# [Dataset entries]
BEGIN

theorem test_step_V5_2 :
    after (from0 [(1, 0x7fffffff)] [0xffffffff00010176]) (goes [(1, 0x7fffffff)] [] 2) = true ∧
    after (from0 [(1, 0x100000000)] [0x00000001000101a6]) (goes [(1, 0x100000000)] [] 2) = true ∧
    after (from0 [(1, 0x1ffffffff), (2, 0xfffffffe)] [0x00000000000121be]) (goes [(1, 0x1ffffffff), (2, 0xfffffffe)] [] 1) = true ∧
    after (from0 [(1, 0x80000000), (2, 0x7fffffff)] [0x00000000000121ce]) (goes [(1, 0x80000000), (2, 0x7fffffff)] [] 2) = true ∧
    after (from0 [(1, 0x100000001)] [0x00000000000101d6]) (goes [(1, 0x100000001)] [] 1) = true ∧
    after (from0 [] [0x0000000000010006]) (aborts [] [] .unimplementedOpcode 0x10006) = true := by decide

theorem test_step_V5_3 :
    after (from0 [] [0x0000000000000096]) (aborts [] [] .unimplementedOpcode 0x96) = true := by decide

theorem test_step_V6_1 :
    after (from0 [] [0x5566778800000118, 0x1122334400000000]) (goes [(1, 0x1122334455667788)] [] 2) = true ∧
    after (from0 [] [0xffffffff00000118, 0x0000000000000000]) (goes [(1, 0xffffffff)] [] 2) = true ∧
    after (from0 [] [0x0000000000000118, 0xffffffff00000000]) (goes [(1, 0xffffffff00000000)] [] 2) = true ∧
    after (from0 [] [0x0000000100000118]) (aborts [] [] .pcOutOfRange 0x1) = true := by decide

theorem test_step_V7_1 :
    after ({ from0 [] [0x00000000fff8a261] with mem := stackS }) (goes [(2, 0x55667788)] stackS 1) = true ∧
    after ({ from0 [] [0x00000000fffaa369] with mem := stackS }) (goes [(3, 0x5566)] stackS 1) = true ∧
    after ({ from0 [] [0x00000000ffffa471] with mem := stackS }) (goes [(4, 0x11)] stackS 1) = true ∧
    after ({ from0 [] [0x00000000fff8a579] with mem := stackS }) (goes [(5, 0x1122334455667788)] stackS 1) = true ∧
    after ({ from0 [] [0x00000000fff8aa79] with mem := stackS }) (goes [(10, 0x1122334455667788)] stackS 1) = true ∧
    after (from0 [(1, 0x1122334455667788)] [0x00000000fff81a7b]) (goes [(1, 0x1122334455667788)] [(0x11f8, 0x88), (0x11f9, 0x77), (0x11fa, 0x66), (0x11fb, 0x55), (0x11fc, 0x44), (0x11fd, 0x33), (0x11fe, 0x22), (0x11ff, 0x11)] 1) = true := by decide

theorem test_step_V7_2 :
    after (from0 [(1, 0x1122334455667788)] [0x00000000fffc1a63]) (goes [(1, 0x1122334455667788)] [(0x11fc, 0x88), (0x11fd, 0x77), (0x11fe, 0x66), (0x11ff, 0x55)] 1) = true ∧
    after (from0 [(1, 0x1122334455667788)] [0x00000000fffe1a6b]) (goes [(1, 0x1122334455667788)] [(0x11fe, 0x88), (0x11ff, 0x77)] 1) = true ∧
    after (from0 [(1, 0x1122334455667788)] [0x00000000ffff1a73]) (goes [(1, 0x1122334455667788)] [(0x11ff, 0x88)] 1) = true ∧
    after (from0 [] [0xfffffffffffc0a62]) (goes [] [(0x11fc, 0xff), (0x11fd, 0xff), (0x11fe, 0xff), (0x11ff, 0xff)] 1) = true ∧
    after (from0 [] [0x00012345fffe0a6a]) (goes [] [(0x11fe, 0x45), (0x11ff, 0x23)] 1) = true ∧
    after (from0 [] [0x000001ffffff0a72]) (goes [] [(0x11ff, 0xff)] 1) = true := by decide

theorem test_step_V7_3 :
    after (from0 [] [0xfffffffefff80a7a]) (goes [] [(0x11f8, 0xfe), (0x11f9, 0xff), (0x11fa, 0xff), (0x11fb, 0xff), (0x11fc, 0xff), (0x11fd, 0xff), (0x11fe, 0xff), (0x11ff, 0xff)] 1) = true ∧
    after (from0 [] [0x000000000000a061]) (aborts [] [] .outOfBoundsMemoryAccess 0x1200) = true ∧
    after (from0 [] [0x00000000fffea061]) (aborts [] [] .outOfBoundsMemoryAccess 0x11fe) = true ∧
    after ({ from0 [] [0x00000000fffaa061] with mem := stackS }) (aborts [] stackS .misalignedAccess 0x11fa) = true ∧
    after ({ from0 [] [0x00000000fffaa061] with mem := stackS, params := { allowMisaligned := true } }) (goes [(0, 0x33445566)] stackS 1) = true ∧
    after (from0 [] [0x00000000fdffa071]) (aborts [] [] .outOfBoundsMemoryAccess 0xfff) = true := by decide

theorem test_step_V7_4 :
    after ({ from0 [] [0x00000000fe00a071] with mem := stackS }) (goes [(0, 0x5a)] stackS 1) = true ∧
    after (from0 [] [0x00000000ffff1071]) (aborts [] [] .outOfBoundsMemoryAccess 0xffffffffffffffff) = true ∧
    after (withRegion (from0 [(1, 0x2000)] [0x0000000000001079])) (goes [(0, 0x807060504030201), (1, 0x2000)] (withRegion State.reset).mem 1) = true ∧
    after (withRegion (from0 [(1, 0x2000)] [0x000000010000017a])) (aborts [(1, 0x2000)] (withRegion State.reset).mem .outOfBoundsMemoryAccess 0x2000) = true ∧
    after (withRegion (from0 [(1, 0x2000)] [0x00000000000c1079])) (aborts [(1, 0x2000)] (withRegion State.reset).mem .outOfBoundsMemoryAccess 0x200c) = true ∧
    after (from0 [] [0x0000000000000020]) (aborts [] [] .unsupportedAddressingMode 0x20) = true := by decide

theorem test_step_V7_5 :
    after (from0 [] [0x0000000000000051]) (aborts [] [] .unsupportedAddressingMode 0x51) = true ∧
    after (from0 [] [0x00000000fff81adb]) (aborts [] [] .unimplementedOpcode 0xfff81adb) = true ∧
    after (from0 [] [0x0000000000000000]) (aborts [] [] .unimplementedOpcode 0x0) = true ∧
    after (from0 [] [0x0000000000000060]) (aborts [] [] .unimplementedOpcode 0x60) = true ∧
    after (from0 [] [0x0000000000000002]) (aborts [] [] .unimplementedOpcode 0x2) = true := by decide

theorem test_step_V8_1 :
    after ({ from0 [(1, 0x7), (2, 0x3), (3, 0x9), (4, 0x8), (5, 0x6)] [0x0000000000000085] with helpers := [.any], helperRsp := [⟨21, []⟩] }) (goes [(0, 0x15), (1, 0x7), (2, 0x3), (3, 0x9), (4, 0x8), (5, 0x6)] [] 1) = true ∧
    after ({ from0 [(0, 0x4)] [0x0000000100000085] with helpers := [.any] }) (aborts [(0, 0x4)] [] .helperIndexOutOfRange 0x1) = true ∧
    after ({ from0 [] [0xffffffff00000085] with helpers := [.any] }) (aborts [] [] .helperIndexOutOfRange 0xffffffffffffffff) = true ∧
    after ({ from0 [] [0x0000000000001085] with helpers := [.any] }) (aborts [] [] .unimplementedOpcode 0x1085) = true ∧
    after ({ from0 [] [0x000000000000008d] with helpers := [.any] }) (aborts [] [] .unimplementedOpcode 0x8d) = true ∧
    after (from0 [] [0x0000000000000085]) (aborts [] [] .helperIndexOutOfRange 0x0) = true := by decide

theorem test_step_V9_1 :
    after (from0 [] [0x00000000000000e0]) (aborts [] [] .decodeFault 0xe0) = true ∧
    after (from0 [] [0x00000000000000fb]) (aborts [] [] .decodeFault 0xfb) = true ∧
    after (from0 [] [0x00000000000000e4]) (aborts [] [] .decodeFault 0xe4) = true ∧
    after (from0 [] [0xffffffffffffffff]) (aborts [] [] .decodeFault 0xffffffffffffffff) = true ∧
    after (from0 [] [0x00000000000000f5]) (aborts [] [] .decodeFault 0xf5) = true ∧
    after (from0 [] []) (aborts [] [] .pcOutOfRange 0x0) = true := by decide

/-- V9, the last row: the step the budget refuses is not counted. -/
theorem test_step_budget :
    step { from0 [] [0x00000001000000b7] with params := { fuel := some 0 } } =
      .next { from0 [] [0x00000001000000b7] with
        params := { fuel := some 0 }, status := .aborted, fault := .stepBudgetExhausted } := rfl

/-! The instructions with no row there, by hand from their rules: x[1] = 0xF0F0F0F080000013 against 5, off = 4; END on
0x1122334455667788. -/

theorem test_step_rules_1 :
    after (from0 [(1, 0xf0f0f0f080000013), (2, 5)] [0x000000000000214c]) (goes [(1, 0x80000017), (2, 5)] [] 1) = true ∧
    after (from0 [(1, 0xf0f0f0f080000013)] [0x0000000500000154]) (goes [(1, 0x1)] [] 1) = true ∧
    after (from0 [(1, 0xf0f0f0f080000013), (2, 5)] [0x000000000000217c]) (goes [(1, 0x4000000), (2, 5)] [] 1) = true ∧
    after (from0 [(1, 0xf0f0f0f080000013)] [0x00000005000001a4]) (goes [(1, 0x80000016)] [] 1) = true ∧
    after (from0 [(1, 0xf0f0f0f080000013), (2, 5)] [0x00000000000021cc]) (goes [(1, 0xfc000000), (2, 5)] [] 1) = true ∧
    after (from0 [(1, 0xf0f0f0f080000013)] [0x0000000500000117]) (goes [(1, 0xf0f0f0f08000000e)] [] 1) = true := by decide

theorem test_step_rules_2 :
    after (from0 [(1, 0xf0f0f0f080000013), (2, 5)] [0x000000000000214f]) (goes [(1, 0xf0f0f0f080000017), (2, 5)] [] 1) = true ∧
    after (from0 [(1, 0xf0f0f0f080000013), (2, 5)] [0x000000000000215f]) (goes [(1, 0x1), (2, 5)] [] 1) = true ∧
    after (from0 [(1, 0xf0f0f0f080000013), (2, 5)] [0x000000000000216f]) (goes [(1, 0x1e1e1e1000000260), (2, 5)] [] 1) = true ∧
    after (from0 [(1, 0xf0f0f0f080000013)] [0x0000000500000177]) (goes [(1, 0x787878784000000)] [] 1) = true ∧
    after (from0 [(1, 0xf0f0f0f080000013), (2, 5)] [0x000000000000219f]) (goes [(1, 0x2), (2, 5)] [] 1) = true ∧
    after (from0 [(1, 0xf0f0f0f080000013), (2, 5)] [0x00000000000021af]) (goes [(1, 0xf0f0f0f080000016), (2, 5)] [] 1) = true := by decide

theorem test_step_rules_3 :
    after (from0 [(1, 0x1122334455667788)] [0x00000020000001d7]) (goes [(1, 0x55667788)] [] 1) = true ∧
    after (from0 [(1, 0x1122334455667788)] [0x00000040000001d7]) (goes [(1, 0x1122334455667788)] [] 1) = true ∧
    after (from0 [(1, 0x1122334455667788)] [0x00000010000001df]) (goes [(1, 0x8877)] [] 1) = true ∧
    after (from0 [(1, 0x1122334455667788)] [0x00000020000001df]) (goes [(1, 0x88776655)] [] 1) = true ∧
    after (from0 [(1, 0xf0f0f0f080000013), (2, 5)] [0x000000000004211d]) (goes [(1, 0xf0f0f0f080000013), (2, 5)] [] 1) = true ∧
    after (from0 [(1, 0xf0f0f0f080000013), (2, 5)] [0x000000000004212d]) (goes [(1, 0xf0f0f0f080000013), (2, 5)] [] 5) = true := by decide

theorem test_step_rules_4 :
    after (from0 [(1, 0xf0f0f0f080000013)] [0x0000000500040135]) (goes [(1, 0xf0f0f0f080000013)] [] 5) = true ∧
    after (from0 [(1, 0xf0f0f0f080000013)] [0x0000000500040155]) (goes [(1, 0xf0f0f0f080000013)] [] 5) = true ∧
    after (from0 [(1, 0xf0f0f0f080000013), (2, 5)] [0x000000000004216d]) (goes [(1, 0xf0f0f0f080000013), (2, 5)] [] 1) = true ∧
    after (from0 [(1, 0xf0f0f0f080000013)] [0x0000000500040175]) (goes [(1, 0xf0f0f0f080000013)] [] 1) = true ∧
    after (from0 [(1, 0xf0f0f0f080000013)] [0x00000005000401a5]) (goes [(1, 0xf0f0f0f080000013)] [] 1) = true ∧
    after (from0 [(1, 0xf0f0f0f080000013), (2, 5)] [0x00000000000421bd]) (goes [(1, 0xf0f0f0f080000013), (2, 5)] [] 1) = true := by decide

theorem test_step_rules_5 :
    after (from0 [(1, 0xf0f0f0f080000013), (2, 5)] [0x00000000000421cd]) (goes [(1, 0xf0f0f0f080000013), (2, 5)] [] 5) = true ∧
    after (from0 [(1, 0xf0f0f0f080000013), (2, 5)] [0x00000000000421dd]) (goes [(1, 0xf0f0f0f080000013), (2, 5)] [] 5) = true ∧
    after (from0 [(1, 0xf0f0f0f080000013), (2, 5)] [0x000000000004211e]) (goes [(1, 0xf0f0f0f080000013), (2, 5)] [] 1) = true ∧
    after (from0 [(1, 0xf0f0f0f080000013)] [0x0000000500040126]) (goes [(1, 0xf0f0f0f080000013)] [] 5) = true ∧
    after (from0 [(1, 0xf0f0f0f080000013), (2, 5)] [0x000000000004213e]) (goes [(1, 0xf0f0f0f080000013), (2, 5)] [] 5) = true ∧
    after (from0 [(1, 0xf0f0f0f080000013), (2, 5)] [0x000000000004214e]) (goes [(1, 0xf0f0f0f080000013), (2, 5)] [] 5) = true := by decide

theorem test_step_rules_6 :
    after (from0 [(1, 0xf0f0f0f080000013), (2, 5)] [0x000000000004215e]) (goes [(1, 0xf0f0f0f080000013), (2, 5)] [] 5) = true ∧
    after (from0 [(1, 0xf0f0f0f080000013), (2, 5)] [0x000000000004216e]) (goes [(1, 0xf0f0f0f080000013), (2, 5)] [] 1) = true ∧
    after (from0 [(1, 0xf0f0f0f080000013), (2, 5)] [0x000000000004217e]) (goes [(1, 0xf0f0f0f080000013), (2, 5)] [] 1) = true ∧
    after (from0 [(1, 0xf0f0f0f080000013), (2, 5)] [0x00000000000421ae]) (goes [(1, 0xf0f0f0f080000013), (2, 5)] [] 1) = true ∧
    after (from0 [(1, 0xf0f0f0f080000013)] [0x00000005000401b6]) (goes [(1, 0xf0f0f0f080000013)] [] 1) = true ∧
    after (from0 [(1, 0xf0f0f0f080000013)] [0x00000005000401c6]) (goes [(1, 0xf0f0f0f080000013)] [] 5) = true := by decide

theorem test_step_rules_7 :
    after (from0 [(1, 0xf0f0f0f080000013), (2, 5)] [0x00000000000421de]) (goes [(1, 0xf0f0f0f080000013), (2, 5)] [] 5) = true := by decide

/-- Every opcode byte with no rule (R137, R188, R217, R218), and each unsupported mode in each class (R216). -/
theorem test_step_noRule :
    ([0x00, 0x08, 0x10, 0x60, 0x68, 0x70, 0x78, 0x01, 0x09, 0x11, 0x19, 0x02, 0x0a, 0x12, 0x1a, 0x03, 0x0b, 0x13, 0x1b,
      0x8c, 0x8f, 0x0d, 0x9d, 0x8d, 0x06, 0x0e, 0x86, 0x8e, 0x96, 0x9e, 0xc0, 0xc9, 0xd2, 0xdb].all fun op =>
        after (from0 [] [op]) (aborts [] [] .unimplementedOpcode op)) = true ∧
    ([0x20, 0x29, 0x32, 0x3b, 0x40, 0x49, 0x52, 0x5b, 0x80, 0x89, 0x92, 0x9b, 0xa0, 0xa9, 0xb2, 0xbb].all fun op =>
        after (from0 [] [op]) (aborts [] [] .unsupportedAddressingMode op)) = true := by decide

END

# [Problem]
If a line in the entries above contains the word "unimplementedOpcode", copy it.

# [Your solution]
    after (from0 [] [0x0000000000010006]) (aborts [] [] .unimplementedOpcode 0x10006) = true := by decide
    after (from0 [] [0x0000000000000096]) (aborts [] [] .unimplementedOpcode 0x96) = true := by decide
    after (from0 [] [0x00000000fff81adb]) (aborts [] [] .unimplementedOpcode 0xfff81adb) = true ∧
    after (from0 [] [0x0000000000000000]) (aborts [] [] .unimplementedOpcode 0x0) = true ∧
    after (from0 [] [0x0000000000000060]) (aborts [] [] .unimplementedOpcode 0x60) = true ∧
    after (from0 [] [0x0000000000000002]) (aborts [] [] .unimplementedOpcode 0x2) = true := by decide
    after ({ from0 [] [0x0000000000001085] with helpers := [.any] }) (aborts [] [] .unimplementedOpcode 0x1085) = true ∧
    after ({ from0 [] [0x000000000000008d] with helpers := [.any] }) (aborts [] [] .unimplementedOpcode 0x8d) = true ∧
        after (from0 [] [op]) (aborts [] [] .unimplementedOpcode op)) = true ∧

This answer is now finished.